+++ DATA SUPPLIED

/-- A physical run lies in an enclosure. -/
def inEnclosure (e : Enclosure) (pa len : Nat) : Bool :=
  overlaps pa len e.base (e.pages * 0x200000) || overlaps pa len e.cxlBase e.cxlLen
/-- A context is bound to an enclosure; context 0 is bound to none (R87). -/
def boundTo (ctx : Nat) (e : Enclosure) : Bool := ctx != 0 && e.ctxs.contains ctx
/-- The run is in an enclosure to which the context is not bound. -/
def enclosureBad (s : State) (ctx : Nat) (g : Seg) : Bool :=
  s.enclosures.any (fun e => inEnclosure e g.pa g.len && !boundTo ctx e)

/-- The terms record whose licensed pages a run meets (R324). -/
def termsAt (s : State) (g : Seg) : Option Terms :=
  s.terms.find? (fun t => overlaps g.pa g.len t.base (t.pages * 0x200000))

/-- What a load's destination offers a licensed page (R328). -/
inductive Into where
  | unbound
  | furrow (f : Fin 16)
  | region (off len : Nat)
deriving DecidableEq, Repr, Inhabited

def bracketHolds (b : Bracket) : Into → Bool
  | .unbound => false
  | .furrow f => b.furs.contains f
  | .region off len => b.regions.any (fun r => decide (r.1 ≤ off) && decide (off + len ≤ r.1 + r.2))

/-- The bracket slot in whose bound storage a destination lies. -/
def bracketOf (s : State) (d : Into) : Option (Fin 4) :=
  (List.finRange 4).find? (fun i => s.task.brackets[i].isOpen && bracketHolds s.task.brackets[i] d)

/-- The reason of TH_NOBRACKET for a load of a licensed run, if it may not pass (R328, R333). -/
def licenceFault (s : State) (firm : Bool) (d : Into) (g : Seg) : Option Nat :=
  match termsAt s g with
  | none => none
  | some t =>
    match (if firm then none else bracketOf s d) with
    | none => some 0
    | some i => if s.task.brackets[i].index == t.index then none else some 0x10000

/-- The first licensed byte arrives in bound storage: the bracket's LIC bit (R327). -/
def noteLicence (d : Into) (ss : List Seg) (s : State) : State :=
  if ss.any (fun g => (termsAt s g).isSome) then
    match bracketOf s d with
    | none => s
    | some i => { s with task.brackets := s.task.brackets.set i { s.task.brackets[i] with lic := true } }
  else s

/-- Bits [63:56] are copies of bit 55 (R106). -/
def canonicalVa (va : Word) : Bool := va.extractLsb' 56 8 == (if va.getLsbD 55 then 0xFF else 0)
/-- The 56-bit virtual address. -/
def vaNat (va : Word) : Nat := (va.extractLsb' 0 56).toNat

/-- A page-by-page piece of an access: its virtual address, its translation, its physical run. -/
abbrev Piece := Nat × PageEntry × Seg

/-- The pieces of several runs, and the addresses without a translation. -/
def runPieces (s : State) (a : TlbAgent) (ctx : Nat) : List (Word × Nat) → List Piece × List Nat
  | [] => ([], [])
  | (va, len) :: rs =>
    let r := runPieces s a ctx rs
    match pieces s a ctx (len / 0x1000 + 2) (vaNat va) len with
    | .ok ps => (ps ++ r.1, r.2)
    | .error x => (r.1, x :: r.2)

/-- The lowest of some virtual addresses, canonical. -/
def lowestVa (l : List Nat) : Word :=
  match l with
  | [] => 0
  | x :: xs => (BitVec.ofNat 56 (xs.foldl Nat.min x)).signExtend 64

/-- Orders 3 to 7 of R168 for the runs of a global access: the pieces, or the first condition that fails with its
lowest faulting address. `store` sets detail bit [16] and refuses licensed pages. -/
def runsCheck (s : State) (a : TlbAgent) (firm : Bool) (runs : List (Word × Nat)) (load store : Bool) (d : Into) :
    Except TrapInfo (List Piece) :=
  let bit := if store then 0x10000 else 0
  let ctx := ctxNum s firm
  match runs.filter (fun r => !canonicalVa r.1) with
  | r :: rs => .error ⟨.prot, bit, BitVec.ofNat 64 (rs.foldl (fun m x => Nat.min m x.1.toNat) r.1.toNat)⟩
  | [] =>
    let p := runPieces s a ctx runs
    let bad (c : Cause) (f : Piece → Bool) : Option TrapInfo :=
      match p.1.filter f with
      | [] => none
      | l => some ⟨c, bit, lowestVa (l.map (·.1))⟩
    if !p.2.isEmpty then .error ⟨.page, bit, lowestVa p.2⟩
    else match bad .prot (fun x => (load && !x.2.1.r) || (store && (!x.2.1.w || (termsAt s x.2.2).isSome))) with
      | some t => .error t
      | none =>
        match bad .enclosure (fun x => enclosureBad s ctx x.2.2) with
        | some t => .error t
        | none =>
          if store then .ok p.1
          else match p.1.filter (fun x => (licenceFault s firm d x.2.2).isSome) with
            | [] => .ok p.1
            | x :: xs => .error ⟨.thNoBracket, (licenceFault s firm d x.2.2).getD 0, lowestVa ((x :: xs).map (·.1))⟩

/-- One run. -/
def globalCheck (s : State) (a : TlbAgent) (firm : Bool) (va : Word) (len : Nat) (load store : Bool) (d : Into) :
    Except TrapInfo (List Piece) := runsCheck s a firm [(va, len)] load store d

def piecesSegs (ps : List Piece) : List Seg := ps.map (·.2.2)

def tlbNum : TlbAgent → Fin 5
  | .k => 0 | .l => 1 | .s => 2 | .cp => 3 | .mc => 4

/-- The page that a stream TLB prefetches after an access: the next one in the direction in which the last two accesses
moved, or the page after its last one where the access spans pages (R180). -/
def prefetchVa (last : Nat) (ps : List Piece) : Option Nat :=
  match ps.head?, ps.getLast? with
  | some (va, e, _), some (_, e', _) =>
    if last < va || ps.any (fun p => p.2.1.vbase != e.vbase) then some (e'.vbase + Config.pageSize e'.tier)
    else if va < last && 0 < e.vbase then some (e.vbase - 1)
    else none
  | _, _ => none

/-- After an access: its translations are in the TLB, and a stream TLB prefetches the next page's. -/
def tlbUse (a : TlbAgent) (ps : List Piece) (s : State) : State :=
  let s1 := ps.foldl (fun s p => tlbLoad a p.2.1 s) s
  match a, ps.head? with
  | .k, _ => s1
  | _, none => s1
  | _, some (va, e, _) =>
    let s2 := { s1 with tlbLast := s1.tlbLast.set (tlbNum a) va }
    match (prefetchVa s.tlbLast[tlbNum a] ps).bind (fun x => s2.pages.find? (pageHas e.ctx x)) with
    | some n => tlbLoad a n s2
    | none => s2

/-- The tier that decides an access's latency (R165): the slowest it touches. -/
def piecesLatency (ps : List Piece) : Nat := ps.foldl (fun m p => Nat.max m (Config.loadLatency p.2.1.tier)) 12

++++++

Would you retype the lines above from the one with "(f : Fin 16)" down to the one with "def noteLicence (d", word for word, both ends included and no other lines?

■ RESPONSE
  | furrow (f : Fin 16)
  | region (off len : Nat)
deriving DecidableEq, Repr, Inhabited

def bracketHolds (b : Bracket) : Into → Bool
  | .unbound => false
  | .furrow f => b.furs.contains f
  | .region off len => b.regions.any (fun r => decide (r.1 ≤ off) && decide (off + len ≤ r.1 + r.2))

/-- The bracket slot in whose bound storage a destination lies. -/
def bracketOf (s : State) (d : Into) : Option (Fin 4) :=
  (List.finRange 4).find? (fun i => s.task.brackets[i].isOpen && bracketHolds s.task.brackets[i] d)

/-- The reason of TH_NOBRACKET for a load of a licensed run, if it may not pass (R328, R333). -/
def licenceFault (s : State) (firm : Bool) (d : Into) (g : Seg) : Option Nat :=
  match termsAt s g with
  | none => none
  | some t =>
    match (if firm then none else bracketOf s d) with
    | none => some 0
    | some i => if s.task.brackets[i].index == t.index then none else some 0x10000

/-- The first licensed byte arrives in bound storage: the bracket's LIC bit (R327). -/
def noteLicence (d : Into) (ss : List Seg) (s : State) : State :=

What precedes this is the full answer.